Saved data entries
◆ ◆ ◆ ◆

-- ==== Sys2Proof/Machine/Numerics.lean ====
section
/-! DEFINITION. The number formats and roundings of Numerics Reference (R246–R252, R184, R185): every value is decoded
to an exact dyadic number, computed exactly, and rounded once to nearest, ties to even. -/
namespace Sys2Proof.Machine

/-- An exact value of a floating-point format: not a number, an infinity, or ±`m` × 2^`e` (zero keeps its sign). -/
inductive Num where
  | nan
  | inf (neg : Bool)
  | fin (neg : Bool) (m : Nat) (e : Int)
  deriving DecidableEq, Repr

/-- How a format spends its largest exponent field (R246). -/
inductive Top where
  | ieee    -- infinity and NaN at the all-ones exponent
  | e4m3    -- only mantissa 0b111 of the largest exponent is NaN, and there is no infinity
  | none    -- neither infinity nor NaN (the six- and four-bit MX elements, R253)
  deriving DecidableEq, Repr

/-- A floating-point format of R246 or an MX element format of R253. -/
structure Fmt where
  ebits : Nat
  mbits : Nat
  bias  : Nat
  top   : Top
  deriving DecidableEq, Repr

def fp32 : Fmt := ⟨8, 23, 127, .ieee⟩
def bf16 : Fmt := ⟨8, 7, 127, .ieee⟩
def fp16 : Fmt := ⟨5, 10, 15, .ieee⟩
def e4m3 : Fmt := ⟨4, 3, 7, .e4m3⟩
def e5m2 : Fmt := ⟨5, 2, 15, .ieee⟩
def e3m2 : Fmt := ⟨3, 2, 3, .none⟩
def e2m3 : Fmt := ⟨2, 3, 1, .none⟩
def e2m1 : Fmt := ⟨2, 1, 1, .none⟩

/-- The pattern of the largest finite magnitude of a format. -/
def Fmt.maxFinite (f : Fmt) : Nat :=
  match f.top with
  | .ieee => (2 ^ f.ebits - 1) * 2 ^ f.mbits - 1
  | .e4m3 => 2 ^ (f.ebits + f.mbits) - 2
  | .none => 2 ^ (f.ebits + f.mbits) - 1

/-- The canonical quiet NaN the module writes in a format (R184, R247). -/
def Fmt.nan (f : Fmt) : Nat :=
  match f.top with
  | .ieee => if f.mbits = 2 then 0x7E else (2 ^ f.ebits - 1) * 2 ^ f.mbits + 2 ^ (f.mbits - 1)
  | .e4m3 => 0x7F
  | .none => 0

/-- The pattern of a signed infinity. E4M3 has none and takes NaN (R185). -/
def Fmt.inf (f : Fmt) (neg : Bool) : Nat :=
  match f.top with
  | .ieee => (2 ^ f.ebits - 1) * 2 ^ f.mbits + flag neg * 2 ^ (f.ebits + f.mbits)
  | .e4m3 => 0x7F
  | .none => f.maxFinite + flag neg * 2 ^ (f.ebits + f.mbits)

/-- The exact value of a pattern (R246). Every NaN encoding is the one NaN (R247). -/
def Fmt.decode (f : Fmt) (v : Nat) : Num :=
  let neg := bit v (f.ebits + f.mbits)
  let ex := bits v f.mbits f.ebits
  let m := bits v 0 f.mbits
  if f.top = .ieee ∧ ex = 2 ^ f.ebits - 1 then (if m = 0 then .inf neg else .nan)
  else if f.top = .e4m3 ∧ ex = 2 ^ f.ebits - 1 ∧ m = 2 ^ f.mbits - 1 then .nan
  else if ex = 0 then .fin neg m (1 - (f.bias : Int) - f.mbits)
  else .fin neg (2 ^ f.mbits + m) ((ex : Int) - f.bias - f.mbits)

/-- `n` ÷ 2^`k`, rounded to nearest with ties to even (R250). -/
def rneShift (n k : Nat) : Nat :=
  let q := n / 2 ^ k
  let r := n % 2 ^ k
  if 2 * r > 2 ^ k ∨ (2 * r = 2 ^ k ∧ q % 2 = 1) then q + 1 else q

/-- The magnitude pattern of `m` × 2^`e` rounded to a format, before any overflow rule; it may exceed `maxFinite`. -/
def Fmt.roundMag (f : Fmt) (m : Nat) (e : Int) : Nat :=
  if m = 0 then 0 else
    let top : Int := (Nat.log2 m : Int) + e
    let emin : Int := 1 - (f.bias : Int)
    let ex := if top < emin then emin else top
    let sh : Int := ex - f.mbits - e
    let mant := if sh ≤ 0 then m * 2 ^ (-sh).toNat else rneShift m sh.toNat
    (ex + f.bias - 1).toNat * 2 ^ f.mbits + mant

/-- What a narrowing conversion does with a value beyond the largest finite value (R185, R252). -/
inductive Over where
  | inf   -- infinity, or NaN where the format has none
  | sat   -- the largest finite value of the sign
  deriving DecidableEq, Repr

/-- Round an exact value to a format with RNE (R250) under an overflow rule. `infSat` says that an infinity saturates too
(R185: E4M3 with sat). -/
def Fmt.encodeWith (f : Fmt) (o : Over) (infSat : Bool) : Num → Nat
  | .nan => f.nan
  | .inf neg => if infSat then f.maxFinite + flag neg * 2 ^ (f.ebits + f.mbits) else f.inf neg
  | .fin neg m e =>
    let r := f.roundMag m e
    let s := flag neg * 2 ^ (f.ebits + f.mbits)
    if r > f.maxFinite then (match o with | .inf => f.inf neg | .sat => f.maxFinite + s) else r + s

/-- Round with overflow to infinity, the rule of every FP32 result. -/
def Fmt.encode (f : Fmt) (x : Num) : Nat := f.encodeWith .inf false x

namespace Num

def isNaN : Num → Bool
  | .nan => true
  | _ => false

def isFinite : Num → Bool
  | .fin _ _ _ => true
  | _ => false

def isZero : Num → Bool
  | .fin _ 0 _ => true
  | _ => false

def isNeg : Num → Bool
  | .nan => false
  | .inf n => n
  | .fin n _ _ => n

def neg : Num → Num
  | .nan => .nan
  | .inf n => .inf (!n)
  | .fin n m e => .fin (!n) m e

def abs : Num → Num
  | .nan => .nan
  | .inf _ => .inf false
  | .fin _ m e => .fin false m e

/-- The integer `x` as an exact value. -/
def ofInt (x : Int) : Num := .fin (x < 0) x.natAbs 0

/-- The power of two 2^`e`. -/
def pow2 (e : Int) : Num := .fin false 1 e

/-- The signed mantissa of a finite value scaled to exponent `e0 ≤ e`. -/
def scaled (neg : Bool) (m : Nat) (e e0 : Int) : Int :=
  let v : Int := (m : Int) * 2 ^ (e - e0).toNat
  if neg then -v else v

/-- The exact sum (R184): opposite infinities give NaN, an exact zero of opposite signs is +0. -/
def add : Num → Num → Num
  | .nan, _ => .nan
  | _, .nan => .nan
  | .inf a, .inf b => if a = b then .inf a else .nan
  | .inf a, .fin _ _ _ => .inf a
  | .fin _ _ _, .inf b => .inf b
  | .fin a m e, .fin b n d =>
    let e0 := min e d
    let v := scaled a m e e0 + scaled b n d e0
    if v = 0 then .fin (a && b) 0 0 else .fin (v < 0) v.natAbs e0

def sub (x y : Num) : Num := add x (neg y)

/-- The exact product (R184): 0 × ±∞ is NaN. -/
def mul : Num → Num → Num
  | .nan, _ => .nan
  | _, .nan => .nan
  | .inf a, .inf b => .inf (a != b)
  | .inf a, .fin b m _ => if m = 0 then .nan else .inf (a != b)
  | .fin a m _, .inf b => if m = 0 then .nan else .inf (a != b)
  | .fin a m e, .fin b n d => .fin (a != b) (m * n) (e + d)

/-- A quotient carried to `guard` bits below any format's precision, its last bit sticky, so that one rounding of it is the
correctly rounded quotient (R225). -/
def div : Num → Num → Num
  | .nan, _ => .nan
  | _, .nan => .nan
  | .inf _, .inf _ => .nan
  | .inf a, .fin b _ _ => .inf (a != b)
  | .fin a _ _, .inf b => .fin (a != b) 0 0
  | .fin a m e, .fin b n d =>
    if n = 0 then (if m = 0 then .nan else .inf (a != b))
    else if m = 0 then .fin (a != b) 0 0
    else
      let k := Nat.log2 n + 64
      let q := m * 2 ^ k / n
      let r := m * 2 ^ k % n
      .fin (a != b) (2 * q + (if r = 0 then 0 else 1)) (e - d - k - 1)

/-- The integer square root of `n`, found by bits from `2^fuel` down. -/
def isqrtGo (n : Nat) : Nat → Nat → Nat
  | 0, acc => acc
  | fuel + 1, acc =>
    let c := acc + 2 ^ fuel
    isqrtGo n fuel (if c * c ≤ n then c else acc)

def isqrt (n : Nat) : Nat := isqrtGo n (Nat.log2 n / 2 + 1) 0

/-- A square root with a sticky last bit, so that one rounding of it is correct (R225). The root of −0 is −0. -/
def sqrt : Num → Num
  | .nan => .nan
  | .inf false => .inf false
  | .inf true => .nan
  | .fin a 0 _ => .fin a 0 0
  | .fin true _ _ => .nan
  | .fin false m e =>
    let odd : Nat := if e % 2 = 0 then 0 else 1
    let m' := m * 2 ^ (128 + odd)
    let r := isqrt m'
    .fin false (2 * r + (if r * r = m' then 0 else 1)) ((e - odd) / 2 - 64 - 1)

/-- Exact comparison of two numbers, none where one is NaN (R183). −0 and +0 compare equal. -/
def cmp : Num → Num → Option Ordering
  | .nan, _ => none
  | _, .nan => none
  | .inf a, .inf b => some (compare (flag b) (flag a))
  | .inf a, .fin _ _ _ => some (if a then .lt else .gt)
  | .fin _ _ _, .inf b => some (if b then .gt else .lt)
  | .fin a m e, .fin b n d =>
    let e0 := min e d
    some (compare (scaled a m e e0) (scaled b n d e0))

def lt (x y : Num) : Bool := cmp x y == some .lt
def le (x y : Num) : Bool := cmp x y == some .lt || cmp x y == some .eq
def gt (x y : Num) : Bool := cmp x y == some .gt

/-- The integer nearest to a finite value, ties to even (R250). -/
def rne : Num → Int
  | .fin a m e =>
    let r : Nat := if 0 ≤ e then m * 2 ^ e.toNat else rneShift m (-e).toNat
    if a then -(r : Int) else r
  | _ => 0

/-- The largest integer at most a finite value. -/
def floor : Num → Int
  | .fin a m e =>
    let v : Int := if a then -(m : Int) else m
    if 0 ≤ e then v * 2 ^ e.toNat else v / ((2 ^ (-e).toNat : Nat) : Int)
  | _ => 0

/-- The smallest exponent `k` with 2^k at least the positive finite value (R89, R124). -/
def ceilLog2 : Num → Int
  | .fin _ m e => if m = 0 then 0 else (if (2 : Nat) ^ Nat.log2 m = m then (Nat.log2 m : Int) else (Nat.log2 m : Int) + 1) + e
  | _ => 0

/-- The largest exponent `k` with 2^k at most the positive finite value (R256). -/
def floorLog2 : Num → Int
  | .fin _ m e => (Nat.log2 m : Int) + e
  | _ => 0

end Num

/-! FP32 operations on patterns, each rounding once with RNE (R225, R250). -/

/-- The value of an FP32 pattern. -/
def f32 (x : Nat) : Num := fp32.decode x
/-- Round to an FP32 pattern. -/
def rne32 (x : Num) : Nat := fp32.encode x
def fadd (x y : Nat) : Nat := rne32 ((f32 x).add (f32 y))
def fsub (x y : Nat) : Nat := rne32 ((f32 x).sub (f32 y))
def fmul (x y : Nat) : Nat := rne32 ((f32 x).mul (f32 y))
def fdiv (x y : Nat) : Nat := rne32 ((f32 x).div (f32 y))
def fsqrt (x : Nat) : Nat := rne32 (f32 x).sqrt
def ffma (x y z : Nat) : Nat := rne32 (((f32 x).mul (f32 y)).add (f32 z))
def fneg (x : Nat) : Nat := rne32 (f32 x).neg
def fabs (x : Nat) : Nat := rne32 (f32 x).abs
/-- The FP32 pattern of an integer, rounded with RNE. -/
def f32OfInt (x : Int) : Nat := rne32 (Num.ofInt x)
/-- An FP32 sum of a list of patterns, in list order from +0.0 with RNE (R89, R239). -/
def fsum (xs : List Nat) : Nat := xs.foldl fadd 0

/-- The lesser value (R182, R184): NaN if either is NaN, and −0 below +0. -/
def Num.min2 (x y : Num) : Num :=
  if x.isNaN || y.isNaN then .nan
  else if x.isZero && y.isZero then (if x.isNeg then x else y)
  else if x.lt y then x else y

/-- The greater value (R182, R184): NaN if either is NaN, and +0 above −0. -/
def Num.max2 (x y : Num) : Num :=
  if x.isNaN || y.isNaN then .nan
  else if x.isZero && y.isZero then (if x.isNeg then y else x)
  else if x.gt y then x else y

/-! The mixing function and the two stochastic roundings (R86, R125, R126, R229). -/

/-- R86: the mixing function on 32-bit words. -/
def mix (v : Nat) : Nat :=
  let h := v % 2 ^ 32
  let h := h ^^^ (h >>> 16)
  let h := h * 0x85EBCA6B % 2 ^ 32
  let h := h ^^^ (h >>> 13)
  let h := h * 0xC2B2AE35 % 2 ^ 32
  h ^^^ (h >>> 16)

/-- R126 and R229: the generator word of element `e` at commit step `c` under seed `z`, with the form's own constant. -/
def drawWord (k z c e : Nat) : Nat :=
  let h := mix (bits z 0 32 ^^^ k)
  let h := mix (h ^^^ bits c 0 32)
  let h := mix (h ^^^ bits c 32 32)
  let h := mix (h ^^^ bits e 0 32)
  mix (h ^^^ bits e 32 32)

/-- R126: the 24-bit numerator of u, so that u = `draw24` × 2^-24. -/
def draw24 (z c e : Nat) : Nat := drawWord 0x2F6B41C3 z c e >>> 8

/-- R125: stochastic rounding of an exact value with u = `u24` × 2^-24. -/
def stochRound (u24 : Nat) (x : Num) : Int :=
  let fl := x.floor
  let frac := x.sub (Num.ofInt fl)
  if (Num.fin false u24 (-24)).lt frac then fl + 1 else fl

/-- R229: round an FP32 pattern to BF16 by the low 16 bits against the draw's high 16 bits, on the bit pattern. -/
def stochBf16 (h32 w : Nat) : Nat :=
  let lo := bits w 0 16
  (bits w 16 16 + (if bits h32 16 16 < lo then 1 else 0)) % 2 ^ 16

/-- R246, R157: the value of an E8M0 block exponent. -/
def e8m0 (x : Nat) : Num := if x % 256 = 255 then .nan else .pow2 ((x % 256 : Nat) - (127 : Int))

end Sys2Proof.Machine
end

◆ ◆ ◆ ◆

WORK ITEM
Your answer must be the lines above from the one containing "let h := h * 0xC2B2AE35 % 2 ^ 32" to the one containing "R125: stochastic rounding", both included, restated word for word.

SOLVED EXERCISE
  let h := h * 0xC2B2AE35 % 2 ^ 32
  h ^^^ (h >>> 16)

/-- R126 and R229: the generator word of element `e` at commit step `c` under seed `z`, with the form's own constant. -/
def drawWord (k z c e : Nat) : Nat :=
  let h := mix (bits z 0 32 ^^^ k)
  let h := mix (h ^^^ bits c 0 32)
  let h := mix (h ^^^ bits c 32 32)
  let h := mix (h ^^^ bits e 0 32)
  mix (h ^^^ bits e 32 32)

/-- R126: the 24-bit numerator of u, so that u = `draw24` × 2^-24. -/
def draw24 (z c e : Nat) : Nat := drawWord 0x2F6B41C3 z c e >>> 8

/-- R125: stochastic rounding of an exact value with u = `u24` × 2^-24. -/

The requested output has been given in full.